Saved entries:
"""
-- ==== Sys2Proof/Certificates/Slice0/Obligations.lean ====
section
/-! DEFINITION. The statements for the provers. Each docstring names the rule of spec/ it is about. -/

open Sys2Proof Sys2Proof.Machine

/-! ## Reset, the ports and the step -/

/-- R38: what reset leaves, for every image and all parameters. The values of `cmds` and `rst` are the model's and are not
stated. -/
def Obligations.ResetLeavesTheSpecValues : Prop :=
  ∀ (P : Params) (img : Image P), (State.resetWith img).cursor = img.root ∧ (State.resetWith img).encFault = false ∧
    (State.resetWith img).decFault = false ∧ (State.resetWith img).sUnk = false ∧
    (State.resetWith img).sMal = false ∧ (State.resetWith img).sIll = false ∧ (State.resetWith img).image = img ∧
    (State.resetWith img).encOut = [] ∧ (State.resetWith img).decOut = [] ∧ (State.resetWith img).resp = []

/-- R260, R38, R264, U2: a held reset lets nothing happen, its release gives the reset state of the image in place, and an
image is placed while reset is held and at no other time. That the words still to be given stay, and that placing an image
out of reset refuses by name, is the model's choice (assumption 6). -/
def Obligations.HeldResetStopsAndReleaseResets : Prop :=
  (∀ s : State, s.rst = true → step s = .next s ∧
    s.releaseReset = { State.resetWith s.image with cmds := s.cmds } ∧
    ∀ b : BuiltImage, s.placeImage b = .next { s with image := b.image }) ∧
  ∀ (s : State) (b : BuiltImage), s.rst = false → s.placeImage b = .refused .imageChangedOutOfReset

/-- The model's choice (assumption 5): with no command given a step changes nothing. -/
def Obligations.StepWaitsForACommand : Prop := ∀ s : State, s.rst = false → s.cmds = [] → step s = .next s

/-- R60, R83: a step runs the decoded command, with its word taken from the port (that the words given wait in a list of the
state is the model's choice, assumption 5); the same for all parameters (R6 to R8), of which `step` and `exec` are the
default (assumption 1). -/
def Obligations.StepRunsTheDecodedCommand : Prop :=
  (∀ (s : State) (w : CmdWord) (ws : List CmdWord) (i : Instr), s.rst = false → s.cmds = w :: ws →
    decode w = .ok i → step s = exec i { s with cmds := ws }) ∧
  (∀ (P : Params) (s : State P) (w : CmdWord P) (ws : List (CmdWord P)) (i : Instr P), s.rst = false →
    s.cmds = w :: ws → decode w = .ok i → stepIn s = execIn i { s with cmds := ws }) ∧
  (∀ (i : Instr) (s : State), execIn i s = exec i s) ∧ ∀ s : State, stepIn s = step s

/-- The model's own (assumption 5): a word placed by `withFetchWord` is the next one run. -/
def Obligations.PlacedWordRunsNext : Prop :=
  ∀ (s : State) (nbits w : Nat) (i : Instr), decodeTableWord nbits w = some i →
    step (s.withFetchWord nbits w) = exec i { s with rst := false }

/-- R156, R84: an illegal word, whatever the state, raises IllegalCommand and does nothing else: its opcode (`w mod 8`) is
6 or 7, or is 1, 3, 4 or 5 with a non-zero operand, or is 2 with an operand above 1. -/
def Obligations.IllegalWordsOnlySetTheirFlag : Prop :=
  ∀ (s : State) (w : CmdWord) (ws : List CmdWord), s.rst = false → s.cmds = w :: ws →
    (w.toNat % 8 = 6 ∨ w.toNat % 8 = 7 ∨
      (w.toNat % 8 ∈ [1, 3, 4, 5] ∧ w.toNat / 8 ≠ 0) ∨ (w.toNat % 8 = 2 ∧ 1 < w.toNat / 8)) →
    step s = .next { s with cmds := ws, sIll := true, resp := s.resp ++ [{ rcode := .illegalCmd, rdata := 0 }] }

/-! ## Encodings -/

/-- R81, R104: sample words, written bit by bit. -/
def Obligations.SampleWordsDecode : Prop :=
  decode (0b01100001000 : CmdWord) = .ok (.encSym 0x61) ∧ decode (0b00000000001 : CmdWord) = .ok .encEnd ∧
    decode (0b00000001010 : CmdWord) = .ok (.decBit true) ∧ decode (0b00000000010 : CmdWord) = .ok (.decBit false) ∧
    decode (0b00000000011 : CmdWord) = .ok .decEnd ∧ decode (0b00000000100 : CmdWord) = .ok .rdStatus ∧
    decode (0b00000000101 : CmdWord) = .ok .clrStatus ∧
    decode (0b01100001110 : CmdWord) = .ok (.illegalOp6 0x61) ∧
    decode (0b11111111111 : CmdWord) = .ok (.illegalOp7 0xFF)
"""
EXERCISE BRIEF:
Check each line of the records for the word "stepIn" and extract those that contain it.

EXPECTED ANSWER:
    s.cmds = w :: ws → decode w = .ok i → stepIn s = execIn i { s with cmds := ws }) ∧
  (∀ (i : Instr) (s : State), execIn i s = exec i s) ∧ ∀ s : State, stepIn s = step s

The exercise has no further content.